Country houses for sale

One of Suffolk’s great country house estates — 12 bedrooms, 1,763 acres and 36,000sq ft —  comes up for sale at £19 million

Glemham Hall comes to the market for the first time in 101 years, and the scale of it is quite staggering.

Last week saw the launch onto the market — for the first time in 101 years — of the historic 1,763-acre Glemham Hall estate. On the outskirts of Little Glemham, it is seven miles from Aldeburgh on Suffolk’s magical heritage coast, eight miles from Woodbridge and 14 miles from the county town of Ipswich. Tim Fagan of Strutt & Parker  quotes a guide price of £19 million for the estate with its Grade I-listed mansion house set in some 200 acres of formal gardens and parkland with frontage to the River Alde, in-hand and let farms, a farmhouse and cottages, which is offered either as a whole or in its constituent parts.

Although the Glemham family of east Suffolk were already established as landowners in the area from the early 15th century, they didn’t acquire Little Glemham until the Dissolution of the Monasteries in the 1540s.

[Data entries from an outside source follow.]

/-- R119. -/
def Obligations.TkeyCommandSubstitutesThenDiffuses : Prop :=
  decode 0x1500 = .ok .tkey ∧ (∀ w, opField w = 0x15 → w ≠ 0x1500 → IllegalCommandWord w) ∧
  (∀ (s : State) (t : Word), t = tau (s.port.din.extractLsb' 0 32) → exec .tkey s = .next { s with answer := some {
    dout := (t ^^^ t.rotateLeft 13 ^^^ t.rotateLeft 23).setWidth 128, status := .ok } }) ∧
  tkey 0 = 0x67676767 ∧ tkey 0xFFFFFFFF = 0x65656565 ∧ tkey 0x8283CB69 = 0x53B37958

/-- R137: both forms, with the key on `DIN` and with the all-zero key. -/
def Obligations.KinitCommandAddsTheSystemConstants : Prop :=
  decode 0x2000 = .ok (.kinit .din) ∧ decode 0x2080 = .ok (.kinit .zero) ∧
  (∀ w, opField w = 0x20 → w.extractLsb' 0 7 ≠ 0 → IllegalCommandWord w) ∧
  (∀ s : State, exec (.kinit .din) s = .next { s with answer := some {
    dout := (wordOf s.port.din 0 ^^^ 0xA3B1BAC6) ++ (wordOf s.port.din 1 ^^^ 0x56AA3350) ++
      (wordOf s.port.din 2 ^^^ 0x677D9197) ++ (wordOf s.port.din 3 ^^^ 0xB27022DC), status := .ok } }) ∧
  (∀ s : State, exec (.kinit .zero) s = .next { s with answer := some {
    dout := 0xA3B1BAC656AA3350677D9197B27022DC, status := .ok } })

/-- The command `KRND` of 42_key_schedule.md section 3: every round number, the sliding window, the words of `CK`. -/
def Obligations.KrndCommandSlidesTheKeyWindow : Prop :=
  (∀ idx : Index, decode (0x21#8 ++ 0#3 ++ idx) = .ok (.krnd idx)) ∧
  (∀ w, opField w = 0x21 → w.extractLsb' 5 3 ≠ 0 → IllegalCommandWord w) ∧
  (∀ (idx : Index) (s : State), ∃ v : Block,
    exec (.krnd idx) s = .next { s with answer := some { dout := v, status := .ok } } ∧
    wordOf v 0 = wordOf s.port.din 1 ∧ wordOf v 1 = wordOf s.port.din 2 ∧ wordOf v 2 = wordOf s.port.din 3 ∧
    wordOf v 3 = wordOf s.port.din 0 ^^^ lkey (tau (wordOf s.port.din 1 ^^^ wordOf s.port.din 2 ^^^
      wordOf s.port.din 3 ^^^ ck[idx.toNat]'idx.isLt))) ∧
  tkey ck[0] = 0x6C4BADFE ∧ tkey ck[31] = 0x10CC17F2

/-- R139 and R135: the one check, all the writes, `DOUT = 0` in every case, both forms of the key operand. -/
def Obligations.KexpCommandDerivesBothRoundKeySets : Prop :=
  decode 0x2200 = .ok (.kexp .din) ∧ decode 0x2280 = .ok (.kexp .zero) ∧
  (∀ w, opField w = 0x22 → w.extractLsb' 0 7 ≠ 0 → IllegalCommandWord w) ∧
  (∀ (src : KeySource) (s : State), s.ctx.stat.valid = true →
    exec (.kexp src) s = .next { s with answer := some { dout := 0, status := .contextLocked } }) ∧
  (∀ (src : KeySource) (s : State) (key : Block), s.ctx.stat.valid = false →
    key = (match src with | .din => s.port.din | .zero => 0) →
    ∃ c : Context, exec (.kexp src) s = .next { s with ctx := c, answer := some { dout := 0, status := .ok } } ∧
      c.stat.valid = true ∧ c.stat.backend = Config.sboxImpl ∧
      ∀ (r : Nat) (_ : r < 32), c.erk[r] = (keyExpand key)[r] ∧ c.drk[r] = (keyExpand key)[31 - r])

/-- R153: all four positions, the explicit round key, and the involution. -/
def Obligations.RndxCommandReplacesTheWordAtItsPosition : Prop :=
  (∀ pos : BitVec 2, decode (0x30#8 ++ 0#6 ++ pos) = .ok (.rndx (pos.setWidth 5))) ∧
  (∀ w, opField w = 0x30 → w.extractLsb' 2 6 ≠ 0 → IllegalCommandWord w) ∧
  (∀ (idx : Index) (s : State), ∃ v : Block,
    exec (.rndx idx) s = .next { s with answer := some { dout := v, status := .ok } } ∧
    (∀ j : Fin 4, wordOf v j =
      if j.val = (idx.extractLsb' 0 2).toNat then
        wordOf s.port.din j ^^^ lenc (tau (wordOf s.port.din (j + 1) ^^^ wordOf s.port.din (j + 2) ^^^
          wordOf s.port.din (j + 3) ^^^ s.port.rkin))
      else wordOf s.port.din j) ∧
    exec (.rndx idx) { s with port := { s.port with din := v } } =
      .next { s with port := { s.port with din := v }, answer := some { dout := s.port.din, status := .ok } }) ∧
  lenc (tau 0) = 0x5B5B5B5B

/-- The command `RND` of 43_round_function.md section 2: both Round Key Sets, every round number, and the context check. -/
def Obligations.RndCommandUsesTheContextRoundKey : Prop :=
  (∀ idx : Index, decode (0x31#8 ++ 0#1 ++ 0#2 ++ idx) = .ok (.rnd .enc idx) ∧
    decode (0x31#8 ++ 1#1 ++ 0#2 ++ idx) = .ok (.rnd .dec idx)) ∧
  (∀ w, opField w = 0x31 → w.extractLsb' 5 2 ≠ 0 → IllegalCommandWord w) ∧
  (∀ (ks : RoundKeySet) (idx : Index) (s : State), s.ctx.stat.valid = false →
    exec (.rnd ks idx) s = .next { s with answer := some { dout := 0, status := .contextInvalid } }) ∧
  (∀ (ks : RoundKeySet) (idx : Index) (s : State), s.ctx.stat.valid = true → ∃ v : Block,
    exec (.rnd ks idx) s = .next { s with answer := some { dout := v, status := .ok } } ∧
    ∀ j : Fin 4, wordOf v j =
      if j.val = idx.toNat % 4 then
        wordOf s.port.din j ^^^ lenc (tau (wordOf s.port.din (j + 1) ^^^ wordOf s.port.din (j + 2) ^^^
          wordOf s.port.din (j + 3) ^^^
          (match ks with
            | .enc => s.ctx.erk[idx.toNat]'idx.isLt
            | .dec => s.ctx.drk[idx.toNat]'idx.isLt)))
      else wordOf s.port.din j)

According to The History of Parliament (1604–29), Thomas Glemham of Glemham Hall substantially enlarged the estate by purchasing former monastic lands, thereby turning the family into important east Suffolk landowners.

A sweeping staircase is a must in a house of this size and Glemham Hall does not disappoint.

An article in Country Life on January 1, 1910, attributes the building of ‘this delightful sample of our Early Renaissance style’ to Thomas’s son, Sir Henry Glemham, who married a daughter of Thomas Sackville, Earl of Dorset and Lord High Treasurer, thanks to whose patronage Sir Henry became the first member of his family to sit in Parliament.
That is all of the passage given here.